There is a law in science known as the Arrhenius equation. It states that for every 10C increase in temperature, the rate (speed, time) of chemical reaction doubles. (It is therefore sometimes known as the Q10 equation). Composting is a biological reaction and the law applies between 0-70C.
below we tabulate this into simple to follow approximation:
Notes:
Shredding, turning, aerating, adding inoculants and activators may help. For example, shredding can double the surface area and half the time. However, only heat can create a X32 rate increase. Heat is the solution to fast composting. If you can keep your heap hot, you can compost over winter.
However if, as in most UK gardens heaps, the temperature of your heap falls to below 5C, it will not decay by any appreciable degree over winter. You are in affect building a pile ready for it to start composting in spring.
Many composters will state their heaps get hot, they can feel the heat and see steam rising – this is good news.
Many will notice a rise in temperature after heaps have been turned. Many sites will state you need a big volume of waste to get a hot heap. Others will state you need lot of greens – yet you may have seen large piles of woodchip at council shredding sites hot and steamy. Let’s look at these and try to understand the importance of wind chill and insulation.
The water in your shower is normally 35-40C. In composting terms this is warm not hot. Stick your hand in the heap – it is usually warm rather than hot.
Touch a metal radiator going full blast – normally this will be 50-60C. Most hot water system have a safety cut out at 60C. Hot composting at 60C is really hot.
Consider a small camping gas canister and a large BBQ gas tank – one will heat longer than the other. The compost fuel is waste – a big pile is more fuel than a small one. You have a bigger fire – i.e. more heat.

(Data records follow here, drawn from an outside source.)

-- ==== Sys2Proof/Laws/Ops.lean ====
section
/-!
SUPPORT. One lemma for each shared operation that says what it does: registers, the byte at an address, data accesses, the
end of an instruction and exception entry.
-/

namespace Sys2Proof.Machine

open Sys2Proof

/-! ### Registers -/

/-- A general register after a write. -/
theorem State.reg_setReg (s : State) (n k : GReg) (v : Word) :
    (s.setReg n v).reg k = if n = k then v else s.reg k := by
  simp only [State.reg, State.setReg_regs, Vector.getElem_set, BitVec.toNat_inj]

@[simp] theorem State.reg_setReg_same (s : State) (n : GReg) (v : Word) : (s.setReg n v).reg n = v := by
  simp [State.reg_setReg]

theorem State.reg_setReg_other (s : State) (n k : GReg) (v : Word) (h : k ≠ n) : (s.setReg n v).reg k = s.reg k := by
  simp [State.reg_setReg, Ne.symm h]

/-- A single-precision register after a write. -/
theorem State.freg_setFreg (s : State) (n k : FReg) (v : Word) :
    (s.setFreg n v).freg k = if n = k then v else s.freg k := by
  simp only [State.freg, State.setFreg_fregs, Vector.getElem_set, BitVec.toNat_inj]

@[simp] theorem State.freg_setFreg_same (s : State) (n : FReg) (v : Word) : (s.setFreg n v).freg n = v := by
  simp [State.freg_setFreg]

theorem State.freg_setFreg_other (s : State) (n k : FReg) (v : Word) (h : k ≠ n) :
    (s.setFreg n v).freg k = s.freg k := by
  simp [State.freg_setFreg, Ne.symm h]

theorem pairHigh_ne_pairLow (n m : DReg) : pairHigh n ≠ pairLow m := by
  revert n m; decide

theorem highWord_append_lowWord (v : Quad) : highWord v ++ lowWord v = v := by
  ext i hi
  simp only [highWord, lowWord, BitVec.getElem_append, BitVec.getElem_extractLsb', Nat.zero_add]
  by_cases h : i < 32
  · simp [h, BitVec.getLsbD_eq_getElem hi]
  · simp [h, Nat.add_sub_cancel' (Nat.le_of_not_lt h), BitVec.getLsbD_eq_getElem hi]

/-- A pair after a write. -/
@[simp] theorem State.dreg_setDreg_same (s : State) (n : DReg) (v : Quad) : (s.setDreg n v).dreg n = v := by
  simp only [State.dreg, State.setDreg, State.freg_setFreg_same,
    State.freg_setFreg_other _ _ _ _ (pairHigh_ne_pairLow n n), highWord_append_lowWord]

/-- A pair write leaves every register outside the pair alone. -/
theorem State.freg_setDreg_other (s : State) (n : DReg) (k : FReg) (v : Quad) (hh : k ≠ pairHigh n)
    (hl : k ≠ pairLow n) : (s.setDreg n v).freg k = s.freg k := by
  rw [State.setDreg, State.freg_setFreg_other _ _ _ _ hl, State.freg_setFreg_other _ _ _ _ hh]

/-! ### The byte at an address -/

/-- What a write of one byte leaves alone, whatever stands at the address. -/
theorem State.poke_frame (s : State) (a : Word) (v : Byte) :
    ∃ m c e o, s.poke a v = { s with mem := m, ibcr := c, ibnrBe := e, ibnrBove := o } := by
  unfold State.poke
  split <;> exact ⟨_, _, _, _, rfl⟩

@[simp] theorem State.poke_regs (s : State) (a : Word) (v : Byte) : (s.poke a v).regs = s.regs := by
  obtain ⟨m, c, e, o, h⟩ := s.poke_frame a v
  rw [h]

@[simp] theorem State.poke_fregs (s : State) (a : Word) (v : Byte) : (s.poke a v).fregs = s.fregs := by
  obtain ⟨m, c, e, o, h⟩ := s.poke_frame a v
  rw [h]

@[simp] theorem State.poke_pc (s : State) (a : Word) (v : Byte) : (s.poke a v).pc = s.pc := by
  obtain ⟨m, c, e, o, h⟩ := s.poke_frame a v
  rw [h]

@[simp] theorem State.poke_sr (s : State) (a : Word) (v : Byte) : (s.poke a v).sr = s.sr := by
  obtain ⟨m, c, e, o, h⟩ := s.poke_frame a v
  rw [h]

@[simp] theorem State.poke_gbr (s : State) (a : Word) (v : Byte) : (s.poke a v).gbr = s.gbr := by
  obtain ⟨m, c, e, o, h⟩ := s.poke_frame a v
  rw [h]

@[simp] theorem State.poke_vbr (s : State) (a : Word) (v : Byte) : (s.poke a v).vbr = s.vbr := by
  obtain ⟨m, c, e, o, h⟩ := s.poke_frame a v
  rw [h]

@[simp] theorem State.poke_tbr (s : State) (a : Word) (v : Byte) : (s.poke a v).tbr = s.tbr := by
  obtain ⟨m, c, e, o, h⟩ := s.poke_frame a v
  rw [h]

@[simp] theorem State.poke_mach (s : State) (a : Word) (v : Byte) : (s.poke a v).mach = s.mach := by
  obtain ⟨m, c, e, o, h⟩ := s.poke_frame a v
  rw [h]

@[simp] theorem State.poke_macl (s : State) (a : Word) (v : Byte) : (s.poke a v).macl = s.macl := by
  obtain ⟨m, c, e, o, h⟩ := s.poke_frame a v
  rw [h]

@[simp] theorem State.poke_pr (s : State) (a : Word) (v : Byte) : (s.poke a v).pr = s.pr := by
  obtain ⟨m, c, e, o, h⟩ := s.poke_frame a v
  rw [h]

@[simp] theorem State.poke_fpul (s : State) (a : Word) (v : Byte) : (s.poke a v).fpul = s.fpul := by
  obtain ⟨m, c, e, o, h⟩ := s.poke_frame a v
  rw [h]

@[simp] theorem State.poke_fpscr (s : State) (a : Word) (v : Byte) : (s.poke a v).fpscr = s.fpscr := by
  obtain ⟨m, c, e, o, h⟩ := s.poke_frame a v
  rw [h]

@[simp] theorem State.poke_slot (s : State) (a : Word) (v : Byte) : (s.poke a v).slot = s.slot := by
  obtain ⟨m, c, e, o, h⟩ := s.poke_frame a v
  rw [h]

@[simp] theorem State.poke_held (s : State) (a : Word) (v : Byte) : (s.poke a v).held = s.held := by
  obtain ⟨m, c, e, o, h⟩ := s.poke_frame a v
  rw [h]

@[simp] theorem State.poke_power (s : State) (a : Word) (v : Byte) : (s.poke a v).power = s.power := by
  obtain ⟨m, c, e, o, h⟩ := s.poke_frame a v
  rw [h]

@[simp] theorem State.poke_banks (s : State) (a : Word) (v : Byte) : (s.poke a v).banks = s.banks := by
  obtain ⟨m, c, e, o, h⟩ := s.poke_frame a v
  rw [h]

@[simp] theorem State.poke_bn (s : State) (a : Word) (v : Byte) : (s.poke a v).bn = s.bn := by
  obtain ⟨m, c, e, o, h⟩ := s.poke_frame a v
  rw [h]

@[simp] theorem State.poke_fpuStopped (s : State) (a : Word) (v : Byte) : (s.poke a v).fpuStopped = s.fpuStopped := by
  obtain ⟨m, c, e, o, h⟩ := s.poke_frame a v
  rw [h]

@[simp] theorem State.poke_inputs (s : State) (a : Word) (v : Byte) : (s.poke a v).inputs = s.inputs := by
  obtain ⟨m, c, e, o, h⟩ := s.poke_frame a v
  rw [h]

@[simp] theorem State.poke_outside (s : State) (a : Word) (v : Byte) : (s.poke a v).outside = s.outside := by
  obtain ⟨m, c, e, o, h⟩ := s.poke_frame a v
  rw [h]

@[simp] theorem State.poke_freeCount (s : State) (a : Word) (v : Byte) : (s.poke a v).freeCount = s.freeCount := by
  obtain ⟨m, c, e, o, h⟩ := s.poke_frame a v
  rw [h]

@[simp] theorem State.poke_cfg (s : State) (a : Word) (v : Byte) : (s.poke a v).cfg = s.cfg := by
  obtain ⟨m, c, e, o, h⟩ := s.poke_frame a v
  rw [h]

It is quite usual to see a bin pile of grass get very hot. Then 24-48 hours later for it to collapse into a cold slimy mush. There are lots of reports of large (1m3, full pallet box of waste) getting hot – but a few days later they have cooled. It is also possible for the same 1m3 bin stay hot for many weeks!
The difference is the speed at which heat is lost. It might be easy to compare this to a house with gas central heating. One house is insulated and one not. If they both have a cylinder of gas, the insulated house will stay hot for more days. Your heap is the same – the cool air and wind remove all the heat very quickly. You need to slow down the heat loss.
Let us extend the analogy. If humans live in the house and it is completely sealed and no air flows - they will die of CO/CO2 poisoning. The house needs to breath – let in fresh air (oxygen) so the occupants can breathe (i.e. bacteria respire). The cold air comes in through the vent below the floor boards and eventually rises and leaves via the roof. Your heap can and will aerate using the same principle – insulated walls, with air in below and out the top via a small hole in the roof.
Big heaps are easier to heat and keep hot than small. Two things come into play. The surface area to volume favours large items retaining heat. The waste material acts as an insulator. 1m thickness of compost has similar insulation value as 50mm of polystyrene. In big heaps the outer layers hold in heat – the centre composts and the outer layers don’t. Turning moves the non-composted outer layers into the middle where it will heat up!
The smaller your bin, the better the insulation and heat flow control needs to be.